■ ACTIVITY ■
Set out exactly every line of the entries below, starting at the line that holds "any state. -/" and stopping after the line that holds "t' = t.setReg j (t'.reg j) ∧".

■ DATASET RECORDS ■
/-- The facts (a) to (h) about the ALU that follow from the rules (spec/40_alu_arithmetic_logic.md R73, marked derived there). -/
def Obligations.AluFactsDerivedInTheSpec : Prop :=
  (∀ op a b, ¬ ((aluFlags op a b).z = true ∧ (aluFlags op a b).n = true)) ∧
  (∀ op a b, op ≠ .add → op ≠ .sub → (aluFlags op a b).c = false) ∧
  ((aluFlags .add 255 255 = ⟨true, false, true⟩ ∧ aluResult .add 255 255 = 254) ∧
    aluFlags .add 255 1 = ⟨true, true, false⟩ ∧ aluFlags .add 128 128 = ⟨true, true, false⟩) ∧
  (∀ a b, ((aluFlags .sub a b).z = true → (aluFlags .sub a b).c = false) ∧
    ((aluFlags .sub a b).c = true → aluResult .sub a b ≠ 0)) ∧
  (∀ a b, aluResult .not a b = aluResult .xor a 255 ∧ aluFlags .not a b = aluFlags .xor a 255) ∧
  (∀ a, aluResult .xor a a = 0 ∧ (aluFlags .xor a a).z = true ∧ aluResult .and a a = a ∧ aluResult .or a a = a) ∧
  (∀ a b, (aluResult .sub a b).toNat = (a.toNat + (255 - b.toNat) + 1) % 256 ∧
    aluCarry .sub a b = !decide (a.toNat + (255 - b.toNat) + 1 ≥ 256)) ∧
  (∀ a, aluResult .add a 0 = a ∧ aluCarry .add a 0 = false ∧ aluResult .sub a 0 = a ∧ aluCarry .sub a 0 = false) ∧
  (∀ b, (aluResult .sub 0 b).toNat = (256 - b.toNat) % 256 ∧ (aluCarry .sub 0 b = true ↔ b ≠ 0))

/-- SUB as a comparison (spec/40_alu_arithmetic_logic.md R72, marked derived there). -/
def Obligations.SubComparesUnsigned : Prop :=
  ∀ (d l r : Nat) (hd : d < 8) (hl : l < 8) (hr : r < 8) (s : State), ∃ t, exec (.sub d l r) s = .next t ∧
    (t.flags.z = true ↔ s.reg ⟨l, hl⟩ = s.reg ⟨r, hr⟩) ∧
    (t.flags.c = true ↔ (s.reg ⟨l, hl⟩).toNat < (s.reg ⟨r, hr⟩).toNat) ∧
    (t.flags.c = false ∧ t.flags.z = false ↔ (s.reg ⟨r, hr⟩).toNat < (s.reg ⟨l, hl⟩).toNat) ∧
    t.reg ⟨d, hd⟩ = s.reg ⟨l, hl⟩ - s.reg ⟨r, hr⟩

/-! Data movement, control transfer, output and halt. -/

/-- MOVE (spec/41_data_movement.md R85). -/
def Obligations.MoveWritesTheTruncatedImmediate : Prop :=
  ∀ (d v : Nat) (s : State),
    (∀ hd : d < 8, ∃ t, exec (.move d v) s = .next t ∧ (t.reg ⟨d, hd⟩).toNat = v % 256 ∧ t.flags = s.flags ∧
      Claims.SameRegsBut d s t ∧ Claims.SameMemory s t ∧ Claims.JustAdvances s t) ∧
    (d > 7 → ∃ t, exec (.move d v) s = .next t ∧ t.status = .faulted (.outOfRangeRegister d))

/-- STORE (spec/41_data_movement.md R86), on a canonical memory. Which of two faults is reported, and that nothing else
changes, is the spec's D8 (log 7). -/
def Obligations.StoreWritesTheRegisterToTheCell : Prop :=
  ∀ (a l : Nat) (s : State),
    (∀ (ha : a < 256) (hl : l < 8), s.mem.wf → ∃ t, exec (.store a l) s = .next t ∧
      t.memRead ⟨a, ha⟩ = s.reg ⟨l, hl⟩ ∧ (∀ b : Fin 256, b.val ≠ a → t.memRead b = s.memRead b) ∧ t.mem.wf ∧
      Claims.SameRegs s t ∧ t.flags = s.flags ∧ Claims.JustAdvances s t) ∧
    (l > 7 → Claims.FaultsWith (.store a l) s (.outOfRangeRegister l)) ∧
    (l ≤ 7 → a > 255 → Claims.FaultsWith (.store a l) s (.outOfRangeMemory a))

/-- LOAD (spec/41_data_movement.md R87). Which of two faults is reported, and that nothing else changes, is the spec's
D8 (log 7). -/
def Obligations.LoadWritesTheCellToTheRegister : Prop :=
  ∀ (d a : Nat) (s : State),
    (∀ (hd : d < 8) (ha : a < 256), ∃ t, exec (.load d a) s = .next t ∧
      t.reg ⟨d, hd⟩ = s.memRead ⟨a, ha⟩ ∧ Claims.SameRegsBut d s t ∧ Claims.SameMemory s t ∧ t.flags = s.flags ∧
      Claims.JustAdvances s t) ∧
    (a > 255 → Claims.FaultsWith (.load d a) s (.outOfRangeMemory a)) ∧
    (a ≤ 255 → d > 7 → Claims.FaultsWith (.load d a) s (.outOfRangeRegister d))

/-- JUMP (spec/42_control_transfer.md R93 to R95; the fault on target 0 is the spec's D7, log 6). -/
def Obligations.JumpLandsOnItsTarget : Prop := Claims.JumpRule .jump fun _ => true

/-- JUMP-IF-ZERO (spec/42_control_transfer.md R93, R94, R96; target 0 is the spec's D7, log 6). -/
def Obligations.JumpIfZeroTestsTheZeroFlag : Prop := Claims.JumpRule .jumpIfZero fun s => s.flags.z

/-- JUMP-IF-NOT-ZERO (spec/42_control_transfer.md R93, R94, R97; target 0 is the spec's D7, log 6). -/
def Obligations.JumpIfNotZeroTestsTheZeroFlag : Prop := Claims.JumpRule .jumpIfNotZero fun s => !s.flags.z

/-- The two policies for target 0 agree on every other target, and the two halves of a jump give its net effect
(spec/42_control_transfer.md R93, R94; the spec's D7 and D21, logs 6 and 24). -/
def Obligations.JumpPoliciesDifferOnlyAtTargetZero : Prop :=
  ∀ (s : State) (t : Nat),
    (t ≥ 1 → ∀ policy, s.jumpTo policy t = .next { s with pc := t }) ∧
    s.jumpTo .fault 0 = .next { s with status := .faulted (.jumpUnderflow s.pc) } ∧
    s.jumpTo .wrap 0 = .next { s with pc := 0 }

/-- PRINT (spec/43_output_and_halt.md R100, the spec's D12; the fault changes nothing else by its D8). -/
def Obligations.PrintAppendsTheRegister : Prop :=
  ∀ (d : Nat) (s : State),
    (∀ hd : d < 8, exec (.print d) s =
      .next { s with output := s.output ++ [.out (s.reg ⟨d, hd⟩)], pc := s.pc + 1 }) ∧
    (d > 7 → Claims.FaultsWith (.print d) s (.outOfRangeRegister d))

/-- END (spec/43_output_and_halt.md R101, the spec's D11): the notice, the status, and the counter stays. -/
def Obligations.EndHaltsWithANotice : Prop :=
  ∀ s : State, exec .endRun s = .next { s with output := s.output ++ [.haltNotice], status := .halted }

/-! Frames: what an instruction leaves unchanged in whatever next state it answers, a fault's included. -/

/-- The six arithmetic sub-operations change no register but their destination and store nothing. -/
def Obligations.ArithmeticFrame : Prop :=
  ∀ (op : AluOp) (d l r : Nat) (s t : State), exec (Claims.arithInstr op d l r) s = .next t →
    Claims.SameRegsBut d s t ∧ Claims.SameMemory s t ∧ t.mem = s.mem ∧ t.output = s.output ∧ t.prog = s.prog

/-- MOVE and LOAD change no register but their destination, no flag, and store nothing. -/
def Obligations.MoveAndLoadFrame : Prop :=
  ∀ (i : Instr) (d v : Nat) (s t : State), (i = .move d v ∨ i = .load d v) → exec i s = .next t →
    Claims.SameRegsBut d s t ∧ Claims.SameMemory s t ∧ t.mem = s.mem ∧ t.flags = s.flags ∧ t.output = s.output ∧
    t.prog = s.prog

/-- STORE changes no register and no flag, and no byte of memory but the one at its address field, in any state. -/
def Obligations.StoreFrame : Prop :=
  ∀ (a l : Nat) (s t : State), exec (.store a l) s = .next t →
    (∀ b : Fin 256, b.val ≠ a → t.memRead b = s.memRead b) ∧ Claims.SameRegs s t ∧ t.flags = s.flags ∧
    t.output = s.output ∧ t.prog = s.prog

/-- The three jumps, PRINT and END change no register, no flag and no byte of memory; the jumps write no output. -/
def Obligations.JumpAndOutputFrame : Prop :=
  ∀ (i : Instr) (x : Nat) (s t : State),
    (i = .jump x ∨ i = .jumpIfZero x ∨ i = .jumpIfNotZero x ∨ i = .print x ∨ i = .endRun) → exec i s = .next t →
    Claims.SameRegs s t ∧ Claims.SameMemory s t ∧ t.mem = s.mem ∧ t.flags = s.flags ∧ t.prog = s.prog ∧
    (i = .jump x ∨ i = .jumpIfZero x ∨ i = .jumpIfNotZero x → t.output = s.output)

/-! Rules about the whole machine. -/

/-- The register table (spec/10_state.md R12): a step writes a register only by an instruction whose destination it is,
and a register an instruction does not read has no influence on anything else it does. -/
def Obligations.RegistersReadAndWrittenAsTheTableSays : Prop :=
  (∀ (s t : State) (j : Fin 8), step s = .next t → t.reg j ≠ s.reg j →
    ∃ i, s.nextInstr = some i ∧ Claims.writesReg i = some j.val) ∧
  (∀ (i : Instr) (s t t' : State) (j : Fin 8) (v : Byte), j.val ∉ Claims.readsReg i →
    exec i s = .next t → exec i (s.setReg j v) = .next t' →
    t' = t.setReg j (t'.reg j) ∧
    (Claims.writesReg i = some j.val → t.notFaulted → t' = t))

/-- Writers of the flags (spec/10_state.md R19, spec/40_alu_arithmetic_logic.md R71): exactly the six arithmetic
sub-operations, each of which writes all three with the table's values, whatever the old flags were. -/
def Obligations.OnlyTheSixSubOperationsWriteFlags : Prop :=
  (∀ (i : Instr) (s t : State), ¬ Claims.IsArith i → exec i s = .next t → t.flags = s.flags) ∧
  (∀ (s t : State), step s = .next t → t.flags ≠ s.flags → ∃ i, s.nextInstr = some i ∧ Claims.IsArith i) ∧
  (∀ (op : AluOp) (d l r : Nat) (hd : d < 8) (hl : l < 8) (hr : r < 8) (s : State) (f : Flags), ∃ t,
    exec (Claims.arithInstr op d l r) s = .next t ∧
    exec (Claims.arithInstr op d l r) { s with flags := f } = .next t ∧
    t.flags = { c := Claims.carryOf op (s.reg ⟨l, hl⟩) (s.reg ⟨r, hr⟩),
                z := decide ((t.reg ⟨d, hd⟩).toNat = 0), n := decide ((t.reg ⟨d, hd⟩).toNat > 127) })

■ OUTPUT ■
/-- STORE changes no register and no flag, and no byte of memory but the one at its address field, in any state. -/
def Obligations.StoreFrame : Prop :=
  ∀ (a l : Nat) (s t : State), exec (.store a l) s = .next t →
    (∀ b : Fin 256, b.val ≠ a → t.memRead b = s.memRead b) ∧ Claims.SameRegs s t ∧ t.flags = s.flags ∧
    t.output = s.output ∧ t.prog = s.prog

/-- The three jumps, PRINT and END change no register, no flag and no byte of memory; the jumps write no output. -/
def Obligations.JumpAndOutputFrame : Prop :=
  ∀ (i : Instr) (x : Nat) (s t : State),
    (i = .jump x ∨ i = .jumpIfZero x ∨ i = .jumpIfNotZero x ∨ i = .print x ∨ i = .endRun) → exec i s = .next t →
    Claims.SameRegs s t ∧ Claims.SameMemory s t ∧ t.mem = s.mem ∧ t.flags = s.flags ∧ t.prog = s.prog ∧
    (i = .jump x ∨ i = .jumpIfZero x ∨ i = .jumpIfNotZero x → t.output = s.output)

/-! Rules about the whole machine. -/

/-- The register table (spec/10_state.md R12): a step writes a register only by an instruction whose destination it is,
and a register an instruction does not read has no influence on anything else it does. -/
def Obligations.RegistersReadAndWrittenAsTheTableSays : Prop :=
  (∀ (s t : State) (j : Fin 8), step s = .next t → t.reg j ≠ s.reg j →
    ∃ i, s.nextInstr = some i ∧ Claims.writesReg i = some j.val) ∧
  (∀ (i : Instr) (s t t' : State) (j : Fin 8) (v : Byte), j.val ∉ Claims.readsReg i →
    exec i s = .next t → exec i (s.setReg j v) = .next t' →
    t' = t.setReg j (t'.reg j) ∧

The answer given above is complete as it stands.